#### [What to do]
Quote exactly and only this range of lines in the data below: the line that holds "off, x :: xs =>" to the line that holds "match formFault w.blk", both included.

Content starts

-- ==== Sys2Proof/Tests/Slice0.lean ====
section
/-!
SUPPORT. The model's own tests, each one step or one decoding with its expected result from spec/95_test_vectors.md (its
vector is named) or from the rule named; then, for each statement with hypotheses, a concrete state and operands that meet
all of them.
-/

namespace Sys2Proof.Tests

open Sys2Proof Sys2Proof.Machine Sys2Proof.Spec

/-! ### Helpers -/

/-- The outcome is a next state with this property. -/
def nextWith (r : Result) (p : State → Bool) : Bool :=
  match r with
  | .next t => p t
  | .fault _ => false
  | .refused _ => false

/-- HOST's step at the word `w`, alone in the program, from `s`. -/
def hostAt (w : Word) (s : State) : Result :=
  stepBy .host { s with params := { s.params with program := [w] } }

/-- SEQ's step at the event `c`, from `s`. -/
def seqAt (c : Byte) (s : State) : Result := stepBy .seq { s with hwstat := c, int := true }

/-- A ring holding one byte, or two, from slot 0. -/
def ring1 (a : Byte) : Ring := { buf := [(0, a)], head := 1, tail := 0, last := .write }

def ring2 (a b : Byte) : Ring := { buf := [(0, a), (1, b)], head := 2, tail := 0, last := .write }

/-- A full ring (its bytes do not matter). -/
def ringFull : Ring := { buf := [], head := 0, tail := 0, last := .write }

def tx (r : Ring) : State := { State.reset with tx := r }

def rx (r : Ring) : State := { State.reset with rx := r }

def btr (n : Nat) : State := { State.reset with btr := n }

/-! ### WellFormed refuses ill-formed terms, one for each check -/

/-- 0x1042 is BEGIN_TX 0x42, not an illegal word (R60). -/
theorem test_wellFormed_refuses_illegal : (Instr.illegal 0x1042).wellFormed defaultStatusMap = false := by decide

/-- A code of another class is refused by each event row (R65, R66). -/
theorem test_wellFormed_refuses_events :
    [Instr.evStart 0x10, .evRepStart 0x08, .evSlawAck 0x20, .evSlawNack 0x18, .evDtxAck 0x30, .evDtxNack 0x28,
      .evSlarAck 0x48, .evSlarNack 0x40, .evDrxAck 0x58, .evDrxNack 0x50, .evOther 0x08].all
      (fun i => i.wellFormed defaultStatusMap = false) = true := by decide

theorem test_wellFormed_accepts :
    [Instr.illegal 0x1142, .evStart 0x0F, .evOther 0x00, .beginTx 0x7F, .requestFrom 0 255].all
      (fun i => i.wellFormed defaultStatusMap = true) = true := by decide

/-! ### Decoding (V-DEC, V-STAT), every constructor but the pseudo-instruction, which no word decodes to -/

theorem test_decode_commands :
    [0x1042, 0x1000, 0x107F, 0x2000, 0x20FF, 0x3000, 0x4042, 0x4000, 0x407F, 0x5000, 0x50FF, 0x6000, 0x7000, 0x8000,
      0x9000, 0xA000].map decodeCommand
    = [.beginTx 0x42, .beginTx 0x00, .beginTx 0x7F, .write 0x00, .write 0xFF, .endTx, .beginRx 0x42, .beginRx 0x00,
      .beginRx 0x7F, .requestBytes 0, .requestBytes 255, .available, .read, .endRx, .getStatus, .getBtr] := by decide

theorem test_decode_illegal :
    [0x10C2, 0x1142, 0x3001, 0x4080, 0x6080, 0xA001, 0xAF00, 0x0000, 0x00FF, 0xB000, 0xF000, 0xFFFF].all
      (fun w => decodeCommand w = .illegal w) = true := by decide

theorem test_decode_events :
    [0x08, 0x09, 0x10, 0x18, 0x20, 0x28, 0x30, 0x38, 0x40, 0x48, 0x50, 0x57, 0x58, 0x00, 0x60, 0xF8, 0xFF].map
      (decodeEvent defaultStatusMap)
    = [.evStart 0x08, .evStart 0x09, .evRepStart 0x10, .evSlawAck 0x18, .evSlawNack 0x20, .evDtxAck 0x28, .evDtxNack 0x30,
      .evOther 0x38, .evSlarAck 0x40, .evSlarNack 0x48, .evDrxAck 0x50, .evDrxAck 0x57, .evDrxNack 0x58, .evOther 0x00,
      .evOther 0x60, .evOther 0xF8, .evOther 0xFF] := by decide

/-- The four words of the program P7 (R63). -/
theorem test_encode_requestFrom : encode (.requestFrom 0x42 1) = .words [0x4042, 0x5001, 0x8000, 0x6000] := by decide

theorem test_decodeTableWord :
    decodeTableWord 16 0x1042 = some (.beginTx 0x42) ∧ decodeTableWord 8 0x57 = some (.evDrxAck 0x57) ∧
    decodeTableWord 16 0x10000 = none ∧ decodeTableWord 32 0 = none := by decide

/-- SLA bytes of V-DEC (R58). -/
theorem test_sla :
    [slaByte 0x42 .write, slaByte 0x00 .write, slaByte 0x7F .write, slaByte 0x42 .read, slaByte 0x00 .read,
      slaByte 0x7F .read] = [0x84, 0x00, 0xFE, 0x85, 0x01, 0xFF] := by decide
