-- ==== Sys2Proof/Machine/Control.lean ====
section
/-! DEFINITION. Transfers of control (R120 to R124), LRUN and SYNCRUN (R125, R126, R74), and the system instructions of
the shuttle itself (R130 to R132). -/

namespace Sys2Proof.Machine

/-! ## Transfers -/

/-- An address lies in the .ctl section of an object (R123). -/
def CodeObj.holds (o : CodeObj) (va : Nat) : Bool := o.ctlLo ≤ va && va < o.ctlLo + o.ctlLen

/-- A computed target is valid in a context (R123, R124). -/
def State.validTarget (s : State) (ctx : Nat) (t : W64) : Bool :=
  t.toNat % 4 == 0 && t.toNat < 2 ^ 57 && s.objs.any fun o => o.ctx == ctx && o.holds t.toNat

/-- An offset target lies in the .ctl section that holds the word (R124). -/
def State.sameSection (s : State) (ctx : Nat) (pc t : W64) : Bool :=
  s.objs.any fun o => o.ctx == ctx && o.holds pc.toNat && o.holds t.toNat

/-- A taken transfer by offset: the trap of a bad target, or the changed shuttle at the target (R124). -/
def State.branch (s : State) (w : Who) (t : W64) (f : Shuttle → Shuttle) : State :=
  if s.sameSection w.blk.ctx w.sh.pc t then s.updSh w.h fun sh => (f sh).jump t
  else s.raise w { cause := 0x155, addr := t.toNat }

/-- A transfer to a register's value (R122, R124). -/
def State.jumpReg (s : State) (w : Who) (t : W64) (f : Shuttle → Shuttle) : State :=
  if s.validTarget w.blk.ctx t then s.updSh w.h fun sh => (f sh).jump t
  else s.raise w { cause := 0x152, addr := t.toNat }

/-- pc + 4 · sext64(offset) (R31). -/
def offsetTarget {n : Nat} (pc : W64) (o : BitVec n) : W64 := pc + 4 * o.signExtend 64

/-- The link register s63 (R120, R122). -/
def linkReg : SReg := 63
def Shuttle.link (sh : Shuttle) : Shuttle := sh.writeS linkReg (sh.pc + 4)

def execBr (p : KReg) (n : Bool) (o : BitVec 22) (s : State) : Host.Outcome State Fault Refusal :=
  onCur s fun w =>
    if predHolds w.sh p n then s.branch w (offsetTarget w.sh.pc o) id else s.complete w id

def execCall (p : KReg) (n : Bool) (o : BitVec 22) (s : State) : Host.Outcome State Fault Refusal :=
  onCur s fun w =>
    if predHolds w.sh p n then s.branch w (offsetTarget w.sh.pc o) Shuttle.link else s.complete w id

/-- The decrement and the branch of LOOP are one step; a bad target leaves sd unchanged (R112, R121). DESIGN CHOICE (log 88):
with sd = s0 the write is discarded, and the test reads the decremented value, not s0 again. -/
def execLoop (d : SReg) (gt : Bool) (i : BitVec 12) (s : State) : Host.Outcome State Fault Refusal :=
  onCur s fun w =>
    let v := w.sh.readS d - 1
    let taken : Bool := if gt then decide (0 < v.toInt) else v != 0
    if taken then s.branch w (offsetTarget w.sh.pc i) (·.writeS d v) else s.complete w (·.writeS d v)

def execJr (a : SReg) (s : State) : Host.Outcome State Fault Refusal :=
  onCur s fun w => s.jumpReg w (w.sh.readS a) id

/-- The target is read before s63 is written (R122). -/
def execCallr (a : SReg) (s : State) : Host.Outcome State Fault Refusal :=
  onCur s fun w => s.jumpReg w (w.sh.readS a) Shuttle.link

/-- A RET resolves through the current translation of its target: the shuttle leaves the one it is inside (R310). -/
def execRet (a : SReg) (s : State) : Host.Outcome State Fault Refusal :=
  onCur s fun w => (s.leaveCode (· == w.h)).jumpReg w (w.sh.readS a) id

/-! ## Lane work -/

/-- STEP as a run captures it: the paced core's, else zero (R131, R228). -/
def State.stepOf (s : State) (blk : Block) : Nat :=
  let np := (s.core blk.coreKey).np
  if np.on && np.owner.isSome then np.step else 0

/-- The run that LRUN appends (R73, R208, R228). -/
def newRun (s : State) (w : Who) (l : Nat) (ws : List Nat) : Run :=
  { lword := l, words := ws, off := 0, caps := w.sh.s.set 0 0, ords := w.blk.oregs, step := s.stepOf w.blk,
    lrunPc := w.sh.pc.toNat, phase := .queued, aside := 0, freed := 0, waited := false, since := none, pages := [],
    fatal := [], gone := [], repl := none, half := none }

/-- The first XFORM of a run whose register the shuttle does not own, or that is no multipole: the cause, the run
offset and the register (R208). -/
def formFault (blk : Block) (idx : Nat) : Nat → List Nat → Option (Nat × Nat × Nat)
  | _, [] => none
  | off, x :: xs =>
    match decodeLane x with
    | .ok (.lXform _ e _ _ _ _) =>
      let r := blk.eregs.get e
      if r.owner != some idx then some (0x0E6, off, e.val)
      else if r.kind != 1 then some (0x0EE, off, e.val)
      else formFault blk idx (off + 1) xs
    | _ => formFault blk idx (off + 1) xs

/-- LRUN (R125): a trap within handler is fatal (R341); the run is validated (R40); a full queue stalls; then the run
is appended with its captures. -/
def execLrun (l : BitVec 20) (s : State) : Host.Outcome State Fault Refusal :=
  onCur s fun w =>
    if w.sh.handler then s.fatalTrap w.h 0x198 { cause := 0x198, cpc := w.sh.pc.toNat, drain := w.sh.status == .draining }
    else
      match s.validate w l.toNat with
      | .swap p => s.fetchSwap w p
      | .wait => s.waits w .other
      | .trap c off => s.raise w { cause := c, lrunv := true, lword := l.toNat, roff := off }
      | .run ws =>
        match formFault w.blk w.sh.idx 0 ws with
        | some (c, off, e) => s.raise w { cause := c, lrunv := true, lword := l.toNat, roff := off, tile := some e }
        | none =>
        if w.sh.queue.length ≥ 4 then s.waits w .other
        else s.complete w fun sh => { sh with queue := sh.queue ++ [newRun s w l.toNat ws] }

/-- The pending results written in their order (R74). -/
def commitPend : List (SReg × W64) → Shuttle → Shuttle
  | [], sh => sh
  | (d, v) :: t, sh => commitPend t (sh.writeS d v)

/-- SYNCRUN (R126): the pending results are committed; in handler mode the frozen queue is not waited for (R341), and the
results recorded so far are committed (R74). -/
def execSyncrun (s : State) : Host.Outcome State Fault Refusal :=
  onCur s fun w => s.whenDrained w (s.complete w fun sh => { commitPend sh.pend sh with pend := [] })

/-- YIELD has no architectural effect (R130). -/
def execYield (s : State) : Host.Outcome State Fault Refusal := onCur s fun w => s.complete w id

/-! ## HALT -/

/-- No other shuttle of the block still runs. -/
def State.lastRunning (s : State) (w : Who) : Bool :=
  (s.shuttlesOf w.b).all fun j => j == w.h || match s.sh? j with | some x => x.status != .running | none => true

/-- Expansion registers that a shuttle of the block owns become owned by none (R199). -/
def Block.disown (b : Block) (idx : Nat) : Block :=
  { b with eregs := b.eregs.map fun e => if e.owner == some idx then { e with owner := none } else e }

/-- The posted receives of a block are withdrawn, on whichever core they were posted (R243). -/
def State.dropRecvs (s : State) (b : Nat) : State :=
  { s with cores := s.cores.map fun (k, c) => (k, { c with recvs := c.recvs.filter (·.block != b) }) }

/-- The shuttle exits into draining (R85): the breaker no longer favours it (R83), its pending results are discarded, its reservation cleared (R292), its
expansion registers released (R199); when it is the block's last, the block's posted receives are withdrawn (R243). -/
def State.exitShuttle (s : State) (w : Who) : State :=
  let s1 := s.updSh w.h fun sh =>
    { sh with status := .draining, pend := [], resv := none, queue := [], handler := false, trap := none, wait := .none }
  let s2 := (s1.updBlk w.b (·.disown w.sh.idx)).leaveCode (· == w.h)
  let s3 := s2.updCore w.coreKey fun c => { c with favoured := if c.favoured == some w.h then none else c.favoured }
  ((if s3.lastRunning w then s3.dropRecvs w.b else s3).gbarCheckAll).npCheck w.coreKey

def execHalt (s : State) : Host.Outcome State Fault Refusal :=
  onCur s fun w => s.whenDrained w (s.exitShuttle w)

/-- TRAP sa (R130). -/
def execTrap (a : SReg) (s : State) : Host.Outcome State Fault Refusal :=
  onCur s fun w => s.raise w { cause := 0x190, addr := (w.sh.readS a).toNat }

/-! ## MFS and ICINV -/

/-- The special values (R131). -/
def special (s : State) (w : Who) (v : Special) : Nat :=
  match v with
  | .tid => 8 * w.sh.idx
  | .shuttle => w.sh.idx
  | .blockX => w.blk.x
  | .blockY => w.blk.y
  | .blockZ => w.blk.z
  | .gridX => w.blk.gx
  | .gridY => w.blk.gy
  | .gridZ => w.blk.gz
  | .core => w.blk.core
  | .quad => w.blk.core / 4
  | .die => w.blk.site
  | .step => s.stepOf w.blk
  | .gen => if Config.isReed w.blk.site then 2 else 1

def execMfs (d : SReg) (v : Special) (s : State) : Host.Outcome State Fault Refusal :=
  onCur s fun w => s.complete w (·.writeS d (BitVec.ofNat 64 (special s w v)))

/-- A shuttle inside a translation that is given up is at its portable position; one in a restartable wait executes its
instruction again (R112, R311). -/
def State.moveOut (s : State) (hs : List Nat) : State :=
  hs.foldl (fun x h => match x.sh? h, x.blk? (blockOf h) with
    | some sh, some blk => x.unwait h blk.coreKey sh
    | _, _ => x) s

/-- What ICINV.pkg does over a context's bytes from `lo` to `hi` (R132, R311, R313); `self` is the shuttle that executes it. -/
def State.icinvRange (s : State) (ctx lo hi : Nat) (self : Option Nat) : State :=
  let hit (t : Translation) : Bool := t.ctx == ctx && t.lo < hi && lo < t.hi
  let inside := ((s.trans.filter hit).flatMap (·.inside)).filter fun h => some h != self
  (State.moveOut { s with trans := s.trans.filter fun t => !hit t } inside).codeFresh ctx lo hi

/-- ICINV.pkg (R132, R311): over whole 64-byte lines, every translation stops being current and every shuttle inside
one leaves it; fetches find memory as it stands (R313). A die that is not joined holds none (R307). -/
def execIcinvPkg (a b : SReg) (s : State) : Host.Outcome State Fault Refusal :=
  onCur s fun w =>
    let lo := (w.sh.readS a).toNat
    let n := (w.sh.readS b).toNat
    if n = 0 then s.complete w id
    else if lo + n > 2 ^ 57 then s.raise w { cause := 0x152, addr := lo }
    else (s.icinvRange w.blk.ctx (lo / 64 * 64) ((lo + n + 63) / 64 * 64) (some w.h)).complete w id

end Sys2Proof.Machine
end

Content ends

#### [Expected answer]
  | off, x :: xs =>
    match decodeLane x with
    | .ok (.lXform _ e _ _ _ _) =>
      let r := blk.eregs.get e
      if r.owner != some idx then some (0x0E6, off, e.val)
      else if r.kind != 1 then some (0x0EE, off, e.val)
      else formFault blk idx (off + 1) xs
    | _ => formFault blk idx (off + 1) xs

/-- LRUN (R125): a trap within handler is fatal (R341); the run is validated (R40); a full queue stalls; then the run
is appended with its captures. -/
def execLrun (l : BitVec 20) (s : State) : Host.Outcome State Fault Refusal :=
  onCur s fun w =>
    if w.sh.handler then s.fatalTrap w.h 0x198 { cause := 0x198, cpc := w.sh.pc.toNat, drain := w.sh.status == .draining }
    else
      match s.validate w l.toNat with
      | .swap p => s.fetchSwap w p
      | .wait => s.waits w .other
      | .trap c off => s.raise w { cause := c, lrunv := true, lword := l.toNat, roff := off }
      | .run ws =>
        match formFault w.blk w.sh.idx 0 ws with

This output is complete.